Melanie: Yes, absolutely. I think the finding around age was completely expected. Any analysis in child welfare, we see higher risk for severe injury or death for young children, but we also see higher rates of contact for young children, and I think it’s really because the fear and the concern about young children is very valid, that a three year old looks Who’s maybe dealing with severe neglect or resource need can’t weather that as well as a 14 year old could. And so, the age piece I think is really important and how that ties into medical personnel. That’s a really good point. I hadn’t really quite thought about it as much, but right. And you know, the first six years of a kid’s life, the first year, especially there’s doctor’s appointments every month.

And so, that’s when they’re seeing a lot of young children come in. I also think a point with the medical personnel as well is that if there’s an accusation of something like physical or sexual abuse that comes from a teacher, a child welfare caseworker has to get a medical opinion and they have to have a doctor do that screening.

Whereas if a doctor’s already called the case in, I think there’s some more authority attached to that. We don’t have to do more digging like a medical professional has already said that they see signs of this physical concern, for example.

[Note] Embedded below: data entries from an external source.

-- ==== Sys2Proof/Tests/Slice0.lean ====
section
/-!
SUPPORT. Tests and witnesses. A test's expected value is the spec's: the examples of its rules, the vectors of
spec/95_test_vectors.md, or words written out from the encodings of spec/20_memory.md R71 and spec/30_encoding.md. A
`witness_<Name>` shows a concrete input that meets the hypotheses of `Obligations.<Name>`, clause by clause.
-/

namespace Sys2Proof.Tests

open Sys2Proof.Machine

set_option maxRecDepth 20000

/- ## Small builds and states -/

/-- The build of the test instantiation TI-ROT (95_test_vectors.md): SBOX(x) = x + 1, PTABLE[i] = ((i + 1) mod 32) + 1. -/
def rotBuild : Build where
  nr := 10
  rot := 1
  swapMode := .decBracket
  sbox := ⟨⟨(List.range 256).map fun i => BitVec.ofNat 8 (i + 1)⟩, by simp⟩
  ptable := ⟨⟨(List.range 32).map fun i => (i + 1) % 32 + 1⟩, by simp⟩

/-- The build of the test instantiation TI-ID (95_test_vectors.md). -/
def idBuild : Build :=
  { rotBuild with sbox := ⟨⟨(List.range 256).map (BitVec.ofNat 8)⟩, by simp⟩, ptable := identityPtable }

/-- TI-ROT with two rounds, the build of V-ENG-E. -/
def twoBuild : Build := { rotBuild with nr := 2 }

/-- A build right after reset. -/
def fresh : State := State.resetOf rotBuild

/-- B1 and K1 of 95_test_vectors.md in a build right after reset. -/
def loaded (b : Build) : State :=
  { State.resetOf b with blk := 0x0123456789ABCDEF#64, key := 0x0123456789ABCD#56 }

/-- The state after an operation, seen through `f`. -/
def after {α : Type} (r : Result) (f : State → α) : Option α :=
  match r with
  | .next s => some (f s)
  | .fault _ => none
  | .refused _ => none

/-- The last answer. -/
def lastReply (s : State) : Option Reply := s.replies.getLast?

/-- Whether an answer is a next state. -/
def isNext {α : Type} (r : Host.Outcome α Fault Refusal) : Bool :=
  match r with
  | .next _ => true
  | .fault _ => false
  | .refused _ => false

/- ## Well-formedness: each check refuses an ill-formed term -/

/-- R103: the legal words are no ILLEGAL. -/
theorem test_wf_illegal_refuses :
    (Instr.illegal 0#32).wf = false ∧ (Instr.illegal 1#32).wf = false ∧ (Instr.illegal 2#32).wf = false ∧
      (Instr.illegal 3#32).wf = true := by decide

/-- R73: an accepted access is no BUS_ERROR; a wrong width or a wrong address is enough for one. -/
theorem test_wf_busError_refuses :
    (Instr.busError 0x1C#5 4 .read).wf = false ∧ (Instr.busError 0x1C#5 2 .read).wf = true ∧
      (Instr.busError 0x1D#5 4 .read).wf = true := by decide

/-- R9, R10: NR and ROT out of range. -/
theorem test_wf_build_range :
    Build.wf { rotBuild with nr := 0 } = false ∧ Build.wf { rotBuild with nr := 256 } = false ∧
      Build.wf { rotBuild with rot := 28 } = false ∧ Build.wf { rotBuild with nr := 255, rot := 27 } = true := by
  decide

/-- L1-6: the test instantiations pass the integrity condition, and entry 0 = entry 1 = 1 does not; nor does an entry 0 or
33. An instance of an illegal build does not exist. -/
theorem test_wf_build_tables :
    ptableOk rotBuild.ptable = true ∧ ptableOk idBuild.ptable = true ∧
      ptableOk (identityPtable.set 1 1) = false ∧ ptableOk (identityPtable.set 0 0) = false ∧
      ptableOk (identityPtable.set 31 33) = false ∧
      State.ofBuild? { rotBuild with ptable := identityPtable.set 1 1 } = none := by decide

/-- R14, R15, R280: no instance, a BASE that is no multiple of 32, two instances at one BASE. -/
theorem test_wf_platform :
    Platform.wf ⟨[], []⟩ = false ∧ Platform.wf ⟨[⟨0x10, fresh⟩], []⟩ = false ∧
      Platform.wf ⟨[⟨0x20, fresh⟩, ⟨0x20, fresh⟩], []⟩ = false ∧
      Platform.wf ⟨[⟨0x20, fresh⟩, ⟨0x40, fresh⟩], []⟩ = true := by decide

/- ## Decoding: every constructor, from transactions written out (R71, R101, R102, R113) -/

theorem test_decode_commands :
    decode ⟨0b00000#5, 4, .write 0b00000000000000000000000000000000#32⟩ = .nop ∧
      decode ⟨0b00000#5, 4, .write 0b00000000000000000000000000000001#32⟩ = .enc ∧
      decode ⟨0b00000#5, 4, .write 0b00000000000000000000000000000010#32⟩ = .dec ∧
      decode ⟨0b00000#5, 4, .write 0b00000000000000000000000000000011#32⟩ = .illegal 3#32 ∧
      decode ⟨0b00000#5, 4, .write 0b00000000000000000000000000010001#32⟩ = .illegal 0x11#32 ∧
      decode ⟨0b00000#5, 4, .write 0b10000000000000000000000000000000#32⟩ = .illegal 0x80000000#32 := by decide

theorem test_decode_reads :
    decode ⟨0b00000#5, 4, .read⟩ = .rdCmd ∧ decode ⟨0b00100#5, 4, .read⟩ = .rdStatus ∧
      decode ⟨0b01000#5, 4, .read⟩ = .rdConfig ∧ decode ⟨0b01100#5, 4, .read⟩ = .rdLen ∧
      decode ⟨0b10000#5, 4, .read⟩ = .rdBlkHi ∧ decode ⟨0b10100#5, 4, .read⟩ = .rdBlkLo ∧
      decode ⟨0b11000#5, 4, .read⟩ = .rdKeyHi ∧ decode ⟨0b11100#5, 4, .read⟩ = .rdKeyLo := by decide

theorem test_decode_writes :
    decode ⟨0b00100#5, 4, .write 1#32⟩ = .wrStatus 1#32 ∧ decode ⟨0b01000#5, 4, .write 2#32⟩ = .wrConfig 2#32 ∧
      decode ⟨0b01100#5, 4, .write 0x3940#32⟩ = .wrLen 0x3940#32 ∧
      decode ⟨0b10000#5, 4, .write 3#32⟩ = .wrBlkHi 3#32 ∧ decode ⟨0b10100#5, 4, .write 4#32⟩ = .wrBlkLo 4#32 ∧
      decode ⟨0b11000#5, 4, .write 5#32⟩ = .wrKeyHi 5#32 ∧ decode ⟨0b11100#5, 4, .write 6#32⟩ = .wrKeyLo 6#32 := by
  decide

theorem test_decode_busErrors :
    decode ⟨0x02#5, 4, .read⟩ = .busError 0x02#5 4 .read ∧
      decode ⟨0x00#5, 1, .write 1#32⟩ = .busError 0x00#5 1 (.write 1#32) ∧
      decode ⟨0x1C#5, 8, .read⟩ = .busError 0x1C#5 8 .read := by decide

/-- The three rows of spec/opcode_table.json with bits, and the first word past them. -/
theorem test_decodeTableWord :
    decodeTableWord 32 0x00000000 = some .nop ∧ decodeTableWord 32 0x00000001 = some .enc ∧
      decodeTableWord 32 0x00000002 = some .dec ∧ decodeTableWord 32 0x00000003 = some (.illegal 3#32) ∧
      decodeTableWord 64 0x00000001 = none := by decide

/- ## Primitives, schedule and round: the spec's vectors -/

/-- V-PRIM under TI-ROT: SUBST32 wraps each byte on its own, PERM32 gathers. -/
theorem test_primitives :
    subst32 rotBuild 0x12345678#32 = 0x13355779#32 ∧ subst32 rotBuild 0x000000FF#32 = 0x01010100#32 ∧
      perm32 rotBuild 0x80000000#32 = 0x00000001#32 ∧ perm32 rotBuild 0x40000000#32 = 0x80000000#32 := by
  decide

/-- V-ROUND-4 under TI-ROT, and V-ROUND-5: bit 31 of the block is not dropped. -/
theorem test_round :
    fFun rotBuild 0x89ABCDEF#32 0x12345678#32 = 0x39413931#32 ∧
      roundFn rotBuild 0x0123456789ABCDEF#64 0x12345678#32 = 0x89ABCDEF38627C56#64 ∧
      roundFn idBuild 0x0000000100000000#64 0#32 = 0x0000000000000001#64 := by decide

/-- R186's example, and V-KS-6: ROT = 27 rotates right by 1. -/
theorem test_ksNext :
    ksNext 1 0x0123456#28 0x789ABCD#28 = (0x02468AC#28, 0xF13579A#28, 0x02468ACF#32) ∧
      (ksGenerate 27 3 0x0123456#28 0x789ABCD#28).2.2 = [0x0091A2BB#32, 0x8048D155#32, 0xC02468AA#32] := by decide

Teresa: Oh, and interestingly enough, I’m assuming that there are some of these kids, probably many of them actually, that if they’re seen by a medical professional because of a concern, there’s a dual report because it doesn’t obviate the medical provider’s responsibility to make a report as well. So I wonder about the impact of that on your data. But aside from that, I’m just curious about, did you have anything in the data that surprised you? That you were like, this is not at all what I was expecting.

Melanie: Yeah. You know, I think that the finding that struck me the most in terms of the particular question around referral sources was the higher odds specifically of foster care placement for social service referrals.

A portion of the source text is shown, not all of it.